Start of Recorded data

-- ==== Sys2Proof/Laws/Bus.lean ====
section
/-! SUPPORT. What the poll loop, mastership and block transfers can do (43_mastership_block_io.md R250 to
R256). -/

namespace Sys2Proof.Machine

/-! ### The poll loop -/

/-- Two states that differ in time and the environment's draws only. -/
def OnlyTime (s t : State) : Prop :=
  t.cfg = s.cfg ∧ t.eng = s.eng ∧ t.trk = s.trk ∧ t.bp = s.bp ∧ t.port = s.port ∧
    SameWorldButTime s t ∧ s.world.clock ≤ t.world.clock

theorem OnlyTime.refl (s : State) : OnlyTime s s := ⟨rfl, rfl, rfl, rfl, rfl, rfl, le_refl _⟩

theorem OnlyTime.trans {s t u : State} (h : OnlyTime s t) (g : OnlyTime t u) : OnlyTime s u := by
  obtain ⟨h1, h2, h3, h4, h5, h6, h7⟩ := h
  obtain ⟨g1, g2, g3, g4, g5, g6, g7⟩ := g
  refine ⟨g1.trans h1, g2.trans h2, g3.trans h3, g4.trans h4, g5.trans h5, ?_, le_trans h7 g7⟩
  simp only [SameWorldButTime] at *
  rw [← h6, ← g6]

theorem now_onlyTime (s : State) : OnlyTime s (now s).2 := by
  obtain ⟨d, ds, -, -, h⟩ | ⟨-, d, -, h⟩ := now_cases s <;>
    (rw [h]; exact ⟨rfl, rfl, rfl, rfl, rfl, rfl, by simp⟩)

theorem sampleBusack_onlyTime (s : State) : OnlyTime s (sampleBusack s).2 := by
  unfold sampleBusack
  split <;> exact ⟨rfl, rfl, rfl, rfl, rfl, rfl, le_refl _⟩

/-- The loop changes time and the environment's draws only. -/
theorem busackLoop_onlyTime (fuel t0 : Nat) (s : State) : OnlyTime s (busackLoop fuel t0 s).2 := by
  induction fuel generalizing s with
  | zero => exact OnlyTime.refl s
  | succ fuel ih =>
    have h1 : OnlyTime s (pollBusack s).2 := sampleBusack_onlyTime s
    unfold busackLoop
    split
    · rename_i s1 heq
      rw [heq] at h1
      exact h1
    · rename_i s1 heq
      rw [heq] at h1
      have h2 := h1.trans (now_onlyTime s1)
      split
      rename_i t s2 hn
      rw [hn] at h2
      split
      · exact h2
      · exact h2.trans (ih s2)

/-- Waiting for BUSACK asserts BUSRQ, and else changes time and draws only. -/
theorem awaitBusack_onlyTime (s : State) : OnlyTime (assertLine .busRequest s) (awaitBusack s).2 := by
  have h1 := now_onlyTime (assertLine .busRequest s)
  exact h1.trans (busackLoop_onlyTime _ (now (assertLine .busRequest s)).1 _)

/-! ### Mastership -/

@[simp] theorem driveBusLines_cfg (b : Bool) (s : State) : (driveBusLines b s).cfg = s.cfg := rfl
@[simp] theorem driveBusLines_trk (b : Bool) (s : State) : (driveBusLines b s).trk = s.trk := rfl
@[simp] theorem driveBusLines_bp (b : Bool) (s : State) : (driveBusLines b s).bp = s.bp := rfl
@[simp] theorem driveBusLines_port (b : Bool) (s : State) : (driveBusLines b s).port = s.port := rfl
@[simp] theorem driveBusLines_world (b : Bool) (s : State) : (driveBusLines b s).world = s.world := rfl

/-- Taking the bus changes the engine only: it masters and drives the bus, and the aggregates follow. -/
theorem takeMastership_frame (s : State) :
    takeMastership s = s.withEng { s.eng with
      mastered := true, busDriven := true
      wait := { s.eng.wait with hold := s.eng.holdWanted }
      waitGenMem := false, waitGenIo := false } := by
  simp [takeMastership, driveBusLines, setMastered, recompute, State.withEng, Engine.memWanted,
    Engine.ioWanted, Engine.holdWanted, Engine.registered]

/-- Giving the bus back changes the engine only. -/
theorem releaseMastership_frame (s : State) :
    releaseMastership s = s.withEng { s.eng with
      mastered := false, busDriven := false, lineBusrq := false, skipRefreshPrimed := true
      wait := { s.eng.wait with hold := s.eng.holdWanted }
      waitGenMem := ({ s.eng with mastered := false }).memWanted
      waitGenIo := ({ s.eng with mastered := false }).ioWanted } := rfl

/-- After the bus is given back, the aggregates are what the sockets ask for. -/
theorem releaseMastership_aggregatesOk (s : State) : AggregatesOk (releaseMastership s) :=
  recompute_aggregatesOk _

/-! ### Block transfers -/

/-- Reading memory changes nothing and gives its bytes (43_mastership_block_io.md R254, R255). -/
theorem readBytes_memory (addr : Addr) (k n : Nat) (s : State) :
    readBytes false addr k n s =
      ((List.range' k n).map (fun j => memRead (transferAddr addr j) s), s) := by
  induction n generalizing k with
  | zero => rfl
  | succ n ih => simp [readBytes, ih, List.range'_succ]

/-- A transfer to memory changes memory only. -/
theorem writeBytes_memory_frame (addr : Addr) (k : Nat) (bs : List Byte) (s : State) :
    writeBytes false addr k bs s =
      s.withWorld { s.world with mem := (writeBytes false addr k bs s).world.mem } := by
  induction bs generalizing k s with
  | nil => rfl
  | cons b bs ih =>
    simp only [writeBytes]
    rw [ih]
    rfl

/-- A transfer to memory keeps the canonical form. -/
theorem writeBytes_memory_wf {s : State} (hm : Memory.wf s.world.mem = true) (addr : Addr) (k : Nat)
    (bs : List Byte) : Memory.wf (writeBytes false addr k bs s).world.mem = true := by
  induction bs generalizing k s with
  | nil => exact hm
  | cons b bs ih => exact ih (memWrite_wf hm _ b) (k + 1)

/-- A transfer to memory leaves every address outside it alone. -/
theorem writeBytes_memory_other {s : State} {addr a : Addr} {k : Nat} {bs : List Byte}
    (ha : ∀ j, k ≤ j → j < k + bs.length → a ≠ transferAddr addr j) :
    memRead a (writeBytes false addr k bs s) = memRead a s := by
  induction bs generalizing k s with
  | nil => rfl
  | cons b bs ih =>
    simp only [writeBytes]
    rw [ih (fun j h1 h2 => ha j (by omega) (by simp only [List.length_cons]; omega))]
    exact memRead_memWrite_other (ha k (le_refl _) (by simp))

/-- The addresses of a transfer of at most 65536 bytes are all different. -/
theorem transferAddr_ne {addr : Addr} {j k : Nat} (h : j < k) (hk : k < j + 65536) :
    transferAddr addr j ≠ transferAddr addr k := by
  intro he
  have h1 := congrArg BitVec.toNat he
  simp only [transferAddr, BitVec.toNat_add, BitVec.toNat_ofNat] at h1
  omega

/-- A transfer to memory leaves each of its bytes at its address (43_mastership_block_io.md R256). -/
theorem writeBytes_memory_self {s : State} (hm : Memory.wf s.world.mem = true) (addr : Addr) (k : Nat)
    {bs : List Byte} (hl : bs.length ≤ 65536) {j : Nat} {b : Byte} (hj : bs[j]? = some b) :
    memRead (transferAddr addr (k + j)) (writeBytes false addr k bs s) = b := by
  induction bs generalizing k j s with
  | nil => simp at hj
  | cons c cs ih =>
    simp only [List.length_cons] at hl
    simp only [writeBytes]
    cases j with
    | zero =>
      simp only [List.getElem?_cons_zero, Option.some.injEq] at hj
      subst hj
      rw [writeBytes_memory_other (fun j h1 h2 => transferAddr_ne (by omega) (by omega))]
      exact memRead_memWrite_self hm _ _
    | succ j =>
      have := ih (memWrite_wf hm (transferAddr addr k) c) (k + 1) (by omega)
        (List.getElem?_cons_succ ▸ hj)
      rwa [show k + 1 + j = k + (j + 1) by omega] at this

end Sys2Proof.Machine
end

End of Recorded data

▶ **Task details**
Would you retype all of the lines shown above, exactly as given?

▶ **Solution to the exercise**
-- ==== Sys2Proof/Laws/Bus.lean ====
section
/-! SUPPORT. What the poll loop, mastership and block transfers can do (43_mastership_block_io.md R250 to
R256). -/

namespace Sys2Proof.Machine

/-! ### The poll loop -/

/-- Two states that differ in time and the environment's draws only. -/
def OnlyTime (s t : State) : Prop :=
  t.cfg = s.cfg ∧ t.eng = s.eng ∧ t.trk = s.trk ∧ t.bp = s.bp ∧ t.port = s.port ∧
    SameWorldButTime s t ∧ s.world.clock ≤ t.world.clock

theorem OnlyTime.refl (s : State) : OnlyTime s s := ⟨rfl, rfl, rfl, rfl, rfl, rfl, le_refl _⟩

theorem OnlyTime.trans {s t u : State} (h : OnlyTime s t) (g : OnlyTime t u) : OnlyTime s u := by
  obtain ⟨h1, h2, h3, h4, h5, h6, h7⟩ := h
  obtain ⟨g1, g2, g3, g4, g5, g6, g7⟩ := g
  refine ⟨g1.trans h1, g2.trans h2, g3.trans h3, g4.trans h4, g5.trans h5, ?_, le_trans h7 g7⟩
  simp only [SameWorldButTime] at *
  rw [← h6, ← g6]

theorem now_onlyTime (s : State) : OnlyTime s (now s).2 := by
  obtain ⟨d, ds, -, -, h⟩ | ⟨-, d, -, h⟩ := now_cases s <;>
    (rw [h]; exact ⟨rfl, rfl, rfl, rfl, rfl, rfl, by simp⟩)

theorem sampleBusack_onlyTime (s : State) : OnlyTime s (sampleBusack s).2 := by
  unfold sampleBusack
  split <;> exact ⟨rfl, rfl, rfl, rfl, rfl, rfl, le_refl _⟩

/-- The loop changes time and the environment's draws only. -/
theorem busackLoop_onlyTime (fuel t0 : Nat) (s : State) : OnlyTime s (busackLoop fuel t0 s).2 := by
  induction fuel generalizing s with
  | zero => exact OnlyTime.refl s
  | succ fuel ih =>
    have h1 : OnlyTime s (pollBusack s).2 := sampleBusack_onlyTime s
    unfold busackLoop
    split
    · rename_i s1 heq
      rw [heq] at h1
      exact h1
    · rename_i s1 heq
      rw [heq] at h1
      have h2 := h1.trans (now_onlyTime s1)
      split
      rename_i t s2 hn
      rw [hn] at h2
      split
      · exact h2
      · exact h2.trans (ih s2)

/-- Waiting for BUSACK asserts BUSRQ, and else changes time and draws only. -/
theorem awaitBusack_onlyTime (s : State) : OnlyTime (assertLine .busRequest s) (awaitBusack s).2 := by
  have h1 := now_onlyTime (assertLine .busRequest s)
  exact h1.trans (busackLoop_onlyTime _ (now (assertLine .busRequest s)).1 _)

/-! ### Mastership -/

@[simp] theorem driveBusLines_cfg (b : Bool) (s : State) : (driveBusLines b s).cfg = s.cfg := rfl
@[simp] theorem driveBusLines_trk (b : Bool) (s : State) : (driveBusLines b s).trk = s.trk := rfl
@[simp] theorem driveBusLines_bp (b : Bool) (s : State) : (driveBusLines b s).bp = s.bp := rfl
@[simp] theorem driveBusLines_port (b : Bool) (s : State) : (driveBusLines b s).port = s.port := rfl
@[simp] theorem driveBusLines_world (b : Bool) (s : State) : (driveBusLines b s).world = s.world := rfl

/-- Taking the bus changes the engine only: it masters and drives the bus, and the aggregates follow. -/
theorem takeMastership_frame (s : State) :
    takeMastership s = s.withEng { s.eng with
      mastered := true, busDriven := true
      wait := { s.eng.wait with hold := s.eng.holdWanted }
      waitGenMem := false, waitGenIo := false } := by
  simp [takeMastership, driveBusLines, setMastered, recompute, State.withEng, Engine.memWanted,
    Engine.ioWanted, Engine.holdWanted, Engine.registered]

/-- Giving the bus back changes the engine only. -/
theorem releaseMastership_frame (s : State) :
    releaseMastership s = s.withEng { s.eng with
      mastered := false, busDriven := false, lineBusrq := false, skipRefreshPrimed := true
      wait := { s.eng.wait with hold := s.eng.holdWanted }
      waitGenMem := ({ s.eng with mastered := false }).memWanted
      waitGenIo := ({ s.eng with mastered := false }).ioWanted } := rfl

/-- After the bus is given back, the aggregates are what the sockets ask for. -/
theorem releaseMastership_aggregatesOk (s : State) : AggregatesOk (releaseMastership s) :=
  recompute_aggregatesOk _

/-! ### Block transfers -/

/-- Reading memory changes nothing and gives its bytes (43_mastership_block_io.md R254, R255). -/
theorem readBytes_memory (addr : Addr) (k n : Nat) (s : State) :
    readBytes false addr k n s =
      ((List.range' k n).map (fun j => memRead (transferAddr addr j) s), s) := by
  induction n generalizing k with
  | zero => rfl
  | succ n ih => simp [readBytes, ih, List.range'_succ]

/-- A transfer to memory changes memory only. -/
theorem writeBytes_memory_frame (addr : Addr) (k : Nat) (bs : List Byte) (s : State) :
    writeBytes false addr k bs s =
      s.withWorld { s.world with mem := (writeBytes false addr k bs s).world.mem } := by
  induction bs generalizing k s with
  | nil => rfl
  | cons b bs ih =>
    simp only [writeBytes]
    rw [ih]
    rfl

/-- A transfer to memory keeps the canonical form. -/
theorem writeBytes_memory_wf {s : State} (hm : Memory.wf s.world.mem = true) (addr : Addr) (k : Nat)
    (bs : List Byte) : Memory.wf (writeBytes false addr k bs s).world.mem = true := by
  induction bs generalizing k s with
  | nil => exact hm
  | cons b bs ih => exact ih (memWrite_wf hm _ b) (k + 1)

/-- A transfer to memory leaves every address outside it alone. -/
theorem writeBytes_memory_other {s : State} {addr a : Addr} {k : Nat} {bs : List Byte}
    (ha : ∀ j, k ≤ j → j < k + bs.length → a ≠ transferAddr addr j) :
    memRead a (writeBytes false addr k bs s) = memRead a s := by
  induction bs generalizing k s with
  | nil => rfl
  | cons b bs ih =>
    simp only [writeBytes]
    rw [ih (fun j h1 h2 => ha j (by omega) (by simp only [List.length_cons]; omega))]
    exact memRead_memWrite_other (ha k (le_refl _) (by simp))

/-- The addresses of a transfer of at most 65536 bytes are all different. -/
theorem transferAddr_ne {addr : Addr} {j k : Nat} (h : j < k) (hk : k < j + 65536) :
    transferAddr addr j ≠ transferAddr addr k := by
  intro he
  have h1 := congrArg BitVec.toNat he
  simp only [transferAddr, BitVec.toNat_add, BitVec.toNat_ofNat] at h1
  omega

/-- A transfer to memory leaves each of its bytes at its address (43_mastership_block_io.md R256). -/
theorem writeBytes_memory_self {s : State} (hm : Memory.wf s.world.mem = true) (addr : Addr) (k : Nat)
    {bs : List Byte} (hl : bs.length ≤ 65536) {j : Nat} {b : Byte} (hj : bs[j]? = some b) :
    memRead (transferAddr addr (k + j)) (writeBytes false addr k bs s) = b := by
  induction bs generalizing k j s with
  | nil => simp at hj
  | cons c cs ih =>
    simp only [List.length_cons] at hl
    simp only [writeBytes]
    cases j with
    | zero =>
      simp only [List.getElem?_cons_zero, Option.some.injEq] at hj
      subst hj
      rw [writeBytes_memory_other (fun j h1 h2 => transferAddr_ne (by omega) (by omega))]
      exact memRead_memWrite_self hm _ _
    | succ j =>
      have := ih (memWrite_wf hm (transferAddr addr k) c) (k + 1) (by omega)
        (List.getElem?_cons_succ ▸ hj)
      rwa [show k + 1 + j = k + (j + 1) by omega] at this

end Sys2Proof.Machine
end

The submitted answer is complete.